Jeremia 22
Alle 2 beschikbare vertalingen
Jahweh sprak: Ga naar het paleis van den koning van Juda beneden, en spreek daar dit woord:
Dit zegt Jahwe: Ga naar het paleis van de koning van Juda en verkondig daar:
Verneem het woord van Jahweh, koning van Juda, die op Davids troon zijt gezeten; gijzelf en uw hovelingen, met het volk dat door deze poorten komt!
Hoor het woord van Jahwe, koning van Juda, die op de troon van David zit, met uw hovelingen en onderdanen die door deze poorten in - en uitgaan.
Zo spreekt Jahweh! Doet recht en gerechtigheid; bevrijdt den verdrukte uit de macht der verdrukkers; kwelt en plaagt geen vreemdeling, geen wees en weduwe; vergiet geen onschuldig bloed in deze plaats.
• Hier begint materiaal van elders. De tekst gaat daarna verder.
@[simp] theorem noteMode_en (s : State) : (noteMode s).en = s.en := rfl
@[simp] theorem noteMode_mstr (s : State) : (noteMode s).mstr = s.mstr := rfl
@[simp] theorem noteMode_dord (s : State) : (noteMode s).dord = s.dord := rfl
@[simp] theorem noteMode_cpol (s : State) : (noteMode s).cpol = s.cpol := rfl
@[simp] theorem noteMode_cpha (s : State) : (noteMode s).cpha = s.cpha := rfl
@[simp] theorem noteMode_ie (s : State) : (noteMode s).ie = s.ie := rfl
@[simp] theorem noteMode_ckdiv (s : State) : (noteMode s).ckdiv = s.ckdiv := rfl
@[simp] theorem noteMode_csN (s : State) : (noteMode s).csN = s.csN := rfl
@[simp] theorem noteMode_sck (s : State) : (noteMode s).sck = s.sck := rfl
@[simp] theorem noteMode_mosi (s : State) : (noteMode s).mosi = s.mosi := rfl
@[simp] theorem noteMode_sr (s : State) : (noteMode s).sr = s.sr := rfl
@[simp] theorem noteMode_bitcnt (s : State) : (noteMode s).bitcnt = s.bitcnt := rfl
@[simp] theorem noteMode_busy (s : State) : (noteMode s).busy = s.busy := rfl
@[simp] theorem noteMode_tc (s : State) : (noteMode s).tc = s.tc := rfl
@[simp] theorem noteMode_data (s : State) : (noteMode s).data = s.data := rfl
@[simp] theorem noteMode_fop (s : State) : (noteMode s).fop = s.fop := rfl
@[simp] theorem noteMode_fidx (s : State) : (noteMode s).fidx = s.fidx := rfl
@[simp] theorem noteMode_opa (s : State) : (noteMode s).opa = s.opa := rfl
@[simp] theorem noteMode_opb (s : State) : (noteMode s).opb = s.opb := rfl
@[simp] theorem noteMode_opc (s : State) : (noteMode s).opc = s.opc := rfl
@[simp] theorem noteMode_rsp (s : State) : (noteMode s).rsp = s.rsp := rfl
@[simp] theorem noteMode_trace (s : State) : (noteMode s).trace = s.trace := rfl
@[simp] theorem noteMode_diag (s : State) : (noteMode s).diag = s.diag := rfl
@[simp] theorem noteMode_cfg (s : State) : (noteMode s).cfg = s.cfg := rfl
@[simp] theorem noteMode_inputs (s : State) : (noteMode s).inputs = s.inputs := rfl
@[simp] theorem noteMode_sched (s : State) : (noteMode s).sched = s.sched := rfl
@[simp] theorem noteMode_resetIn (s : State) : (noteMode s).resetIn = s.resetIn := rfl
@[simp] theorem noteMode_slave (s : State) : (noteMode s).slave = s.slave := rfl
@[simp] theorem noteMode_answers (s : State) : (noteMode s).answers = s.answers := rfl
@[simp] theorem noteMode_draws (s : State) : (noteMode s).draws = s.draws := rfl
@[simp] theorem noteMode_ref (s : State) : (noteMode s).ref = s.ref := rfl
@[simp] theorem noteMode_breaches (s : State) : (noteMode s).breaches = s.breaches := rfl
@[simp] theorem noteMode_modeRead (s : State) : (noteMode s).modeRead = if ReadsMode s.cfg s.fop s.opa then some (s.rsp.setWidth 8) else s.modeRead := rfl
@[simp] theorem noteMode_ok (s : State) : (noteMode s).ok = s.ok := rfl

@[simp] theorem spend_en (s : State) : (spend s).en = s.en := rfl
@[simp] theorem spend_mstr (s : State) : (spend s).mstr = s.mstr := rfl
@[simp] theorem spend_dord (s : State) : (spend s).dord = s.dord := rfl
@[simp] theorem spend_cpol (s : State) : (spend s).cpol = s.cpol := rfl
@[simp] theorem spend_cpha (s : State) : (spend s).cpha = s.cpha := rfl
@[simp] theorem spend_ie (s : State) : (spend s).ie = s.ie := rfl
@[simp] theorem spend_ckdiv (s : State) : (spend s).ckdiv = s.ckdiv := rfl
@[simp] theorem spend_csN (s : State) : (spend s).csN = s.csN := rfl
@[simp] theorem spend_sck (s : State) : (spend s).sck = s.sck := rfl
@[simp] theorem spend_mosi (s : State) : (spend s).mosi = s.mosi := rfl
@[simp] theorem spend_sr (s : State) : (spend s).sr = s.sr := rfl
@[simp] theorem spend_bitcnt (s : State) : (spend s).bitcnt = s.bitcnt := rfl
@[simp] theorem spend_busy (s : State) : (spend s).busy = s.busy := rfl
@[simp] theorem spend_tc (s : State) : (spend s).tc = s.tc := rfl
@[simp] theorem spend_data (s : State) : (spend s).data = s.data := rfl
@[simp] theorem spend_fop (s : State) : (spend s).fop = s.fop := rfl
@[simp] theorem spend_fidx (s : State) : (spend s).fidx = s.fidx := rfl
@[simp] theorem spend_opa (s : State) : (spend s).opa = s.opa := rfl
@[simp] theorem spend_opb (s : State) : (spend s).opb = s.opb := rfl
@[simp] theorem spend_opc (s : State) : (spend s).opc = s.opc := rfl
@[simp] theorem spend_rsp (s : State) : (spend s).rsp = s.rsp := rfl
@[simp] theorem spend_trace (s : State) : (spend s).trace = s.trace := rfl
@[simp] theorem spend_diag (s : State) : (spend s).diag = s.diag := rfl
@[simp] theorem spend_cfg (s : State) : (spend s).cfg = s.cfg := rfl
@[simp] theorem spend_inputs (s : State) : (spend s).inputs = s.inputs := rfl
@[simp] theorem spend_sched (s : State) : (spend s).sched = s.sched.map (· - 1) := rfl
@[simp] theorem spend_resetIn (s : State) : (spend s).resetIn = s.resetIn := rfl
@[simp] theorem spend_slave (s : State) : (spend s).slave = s.slave := rfl
@[simp] theorem spend_answers (s : State) : (spend s).answers = s.answers := rfl
@[simp] theorem spend_draws (s : State) : (spend s).draws = s.draws := rfl
@[simp] theorem spend_ref (s : State) : (spend s).ref = s.ref := rfl
@[simp] theorem spend_breaches (s : State) : (spend s).breaches = s.breaches := rfl
@[simp] theorem spend_modeRead (s : State) : (spend s).modeRead = s.modeRead := rfl
@[simp] theorem spend_ok (s : State) : (spend s).ok = s.ok := rfl

@[simp] theorem countDown_en (s : State) : (countDown s).en = s.en := rfl
@[simp] theorem countDown_mstr (s : State) : (countDown s).mstr = s.mstr := rfl
@[simp] theorem countDown_dord (s : State) : (countDown s).dord = s.dord := rfl
@[simp] theorem countDown_cpol (s : State) : (countDown s).cpol = s.cpol := rfl
@[simp] theorem countDown_cpha (s : State) : (countDown s).cpha = s.cpha := rfl
@[simp] theorem countDown_ie (s : State) : (countDown s).ie = s.ie := rfl
@[simp] theorem countDown_ckdiv (s : State) : (countDown s).ckdiv = s.ckdiv := rfl
@[simp] theorem countDown_csN (s : State) : (countDown s).csN = s.csN := rfl
@[simp] theorem countDown_sck (s : State) : (countDown s).sck = s.sck := rfl
@[simp] theorem countDown_mosi (s : State) : (countDown s).mosi = s.mosi := rfl
@[simp] theorem countDown_sr (s : State) : (countDown s).sr = s.sr := rfl
@[simp] theorem countDown_bitcnt (s : State) : (countDown s).bitcnt = s.bitcnt := rfl
@[simp] theorem countDown_busy (s : State) : (countDown s).busy = s.busy := rfl
@[simp] theorem countDown_tc (s : State) : (countDown s).tc = s.tc := rfl
@[simp] theorem countDown_data (s : State) : (countDown s).data = s.data := rfl
@[simp] theorem countDown_fop (s : State) : (countDown s).fop = s.fop := rfl
@[simp] theorem countDown_fidx (s : State) : (countDown s).fidx = s.fidx := rfl
@[simp] theorem countDown_opa (s : State) : (countDown s).opa = s.opa := rfl
@[simp] theorem countDown_opb (s : State) : (countDown s).opb = s.opb := rfl
@[simp] theorem countDown_opc (s : State) : (countDown s).opc = s.opc := rfl
@[simp] theorem countDown_rsp (s : State) : (countDown s).rsp = s.rsp := rfl
@[simp] theorem countDown_trace (s : State) : (countDown s).trace = s.trace := rfl
@[simp] theorem countDown_diag (s : State) : (countDown s).diag = s.diag := rfl
@[simp] theorem countDown_cfg (s : State) : (countDown s).cfg = s.cfg := rfl
@[simp] theorem countDown_inputs (s : State) : (countDown s).inputs = s.inputs := rfl
@[simp] theorem countDown_sched (s : State) : (countDown s).sched = s.sched := rfl
@[simp] theorem countDown_resetIn (s : State) : (countDown s).resetIn = s.resetIn.map (· - 1) := rfl
@[simp] theorem countDown_slave (s : State) : (countDown s).slave = s.slave := rfl
@[simp] theorem countDown_answers (s : State) : (countDown s).answers = s.answers := rfl
@[simp] theorem countDown_draws (s : State) : (countDown s).draws = s.draws := rfl
@[simp] theorem countDown_ref (s : State) : (countDown s).ref = s.ref := rfl
@[simp] theorem countDown_breaches (s : State) : (countDown s).breaches = s.breaches := rfl
@[simp] theorem countDown_modeRead (s : State) : (countDown s).modeRead = s.modeRead := rfl
@[simp] theorem countDown_ok (s : State) : (countDown s).ok = s.ok := rfl

end Sys2Proof.Machine
end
Dit zegt Jahwe: Oordeel rechtvaardig en eerlijk. Bevrijd de verdrukte uit de macht van de verdrukker, doe vreemdelingen, wezen en weduwen niet te kort, zorg dat hun geen onrecht geschiedt. Vergiet geen onschuldig bloed op deze plaats.
Want wanneer ge trouw dit gebod volbrengt, dan zullen de koningen, die op Davids troon zijn gezeten, op wagens en paarden door de poorten van dit paleis blijven rijden: zijzelf, hun hovelingen en hun volk.
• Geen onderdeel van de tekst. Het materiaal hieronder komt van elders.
-- ==== Sys2Proof/Tests/Slice0.lean ====
section
/-! SUPPORT. Tests: the checks of WellFormed refuse ill-formed terms, words written out from the spec decode, single steps
agree with the vectors of 95_test_vectors.md, and every statement's hypotheses are met by a concrete state. -/

namespace Sys2Proof.Tests

open Sys2Proof Sys2Proof.Machine

set_option maxRecDepth 20000

/- Helpers -/

/-- The state an outcome goes on with. -/
def after (o : Host.Outcome State Fault Refusal) : State :=
  match o with
  | .next t => t
  | .fault _ => State.reset
  | .refused _ => State.reset

/-- INIT of 95_test_vectors.md: power-on, then SPI_INIT. -/
def inited : State := after (exec (.spiInit 0 0 0) State.reset)

/-- INIT, then CS_LOW. -/
def opened : State := after (exec (.csLow 0 0 0) inited)

/-- INIT with RefSlave holding the bytes `m`. -/
def withRegs (m : Memory) : State := { inited with slave := .reference, ref := { RefSlave.reset with sreg := m } }

/-- A write frame stopped in its second byte after four edges, twenty engine steps (VF13). -/
def hung : State := after (exec (.fWrite 0x05 0xAB 0) { withRegs [] with sched := some 20 })

/-- The same one edge earlier, SCK low. -/
def hungLow : State := after (exec (.fWrite 0x05 0xAB 0) { withRegs [] with sched := some 19 })

/-- A read of the mode-status register hung in its first byte, the check after it, and an earlier byte and result. -/
def reading : State :=
  after (step { withRegs [] with sched := some 5, modeRead := some 0x40, ok := some true,
                                 inputs := [.word 0x110E0000, .checkLoopback] })

/-- A configuration in which the bit of F_RTS and the selectors of F_RDRXB can leave the byte. -/
def wide : Cfg := { Cfg.default with N_TX_BUF := 9, RDRXB_BUF_SHIFT := 8, RDRXB_DATA_SHIFT := 7 }

/-- A slave with one register, which every reply carries and every address names; it stores when chip-select rises. -/
def single : SlaveView (List Byte × Byte) where
  fall := fun st => ([], st.2)
  reply := fun st => st.2
  take := fun st o => (st.1 ++ [o], st.2)
  rise := fun st => (st.1,
    match st.1 with
    | [c] => if c = 0xC0 then 0x80 else st.2
    | [c, _, x] => if c = 0x02 then x else st.2
    | [c, _, m, x] => if c = 0x05 then maskedUpdate st.2 m x else st.2
    | _ => st.2)
  wait := fun st => st
  valid := fun _ => True
  content := fun st _ => st.2
  status := fun st => st.2

/-- INIT with an oracle that answers as `single`, with 0x80 in its register, does over the session `fs`. -/
def answering (fs : List (Nat × List Byte)) : State :=
  { inited with answers := (single.session ([], 0x80) fs).flatten.flatMap byteBits }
Als gij dit werkelijk doet, dan blijven de koningen die op Davids troon zitten, op wagens en paarden door de poorten van dit paleis in - en uitgaan, evenals hun hovelingen en onderdanen.
Maar wanneer ge naar deze woorden niet luistert, dan zweer Ik u bij Mijzelf, is de godsspraak van Jahweh, dat dit paleis een puinhoop zal worden.
Maar als gij naar deze woorden niet luistert, dan zweer Ik bij mijzelf, dat dit paleis een puinhoop wordt - godsspraak van Jahwe -.
Want dit zegt Jahweh over Juda’s koninklijk huis: Al waart ge een Gilad voor Mij,
Dit zegt Jahwe over het paleis van de koning van Juda: Gij waart voor mij als Gilead, als de top van de Libanon, maar Ik maak van u een woestijn, een uitgestorven stad.
Ik roep vernielers tegen u op, Elk met zijn werktuig; Die houwen de keur van uw ceders omver, En smijten ze in het vuur.
Ik ontbied slopers, om u met hun werktuigen neer te slaan. Uw prachtig cederhout slaan ze stuk, ze werpen het in het vuur.
En als talrijke volken langs deze stad zullen komen, En tot elkaar zullen zeggen: Waarom heeft Jahweh zo gehandeld Met deze machtige stad;
Dan zeggen vele volken die langs deze stad komen tot elkaar: `Waarom heeft Jahwe deze grote stad zo behandeld?'
Dan zal men zeggen: Omdat ze hebben verzaakt Het Verbond van Jahweh, hun God, Vreemde goden hebben aanbeden, En die hebben gediend.
En men zal antwoorden: `Omdat zij het verbond met Jahwe hun God niet zijn nagekomen en andere goden hebben vereerd en gediend.'
Weent niet over een dode, en beklaagt hem niet, Maar schreit om hem, die in ballingschap ging; Want hij komt niet meer terug, Om zijn geboorteland nog te zien.
Treur niet over de dode, geef geen blijk van deelneming. Treur liever over hem die wegging, want hij komt niet naar zijn geboorteland terug, nooit ziet hij het weer.
Zo spreekt Jahweh over Sjalloem, den koning van Juda en zoon van Josias, die na zijn vader Josias regeerde: Die uit deze plaats is vertrokken, Keert er nimmermeer terug;
Want dit zegt Jahwe over Sallum, zoon van Josia, koning van Juda, die zijn vader op de troon is opgevolgd: Hij die nu weg is uit deze stad, keert hier niet meer terug.
Hij zal sterven, waar men hem in ballingschap bracht, Dit land zal hij nooit meer aanschouwen!
In het land waarheen hij is verbannen, zal hij sterven; zijn eigen land ziet hij nooit weer.
Wee hem, die zijn huis met ongerechtigheid bouwt, Zijn zalen met onrecht; Die zijn naaste laat zwoegen om niet, Hem zijn loon niet betaalt.
Wee hem die een paleis bouwt op een onrechtvaardige wijze en het optrekt in onrecht; die zijn naaste laat werken voor niets en hem zijn loon niet betaalt;
Die zegt: Een groot huis wil ik bouwen, Met luchtige zalen, Met brede vensters, panelen van ceders, Met vermiljoen-rood beschilderd.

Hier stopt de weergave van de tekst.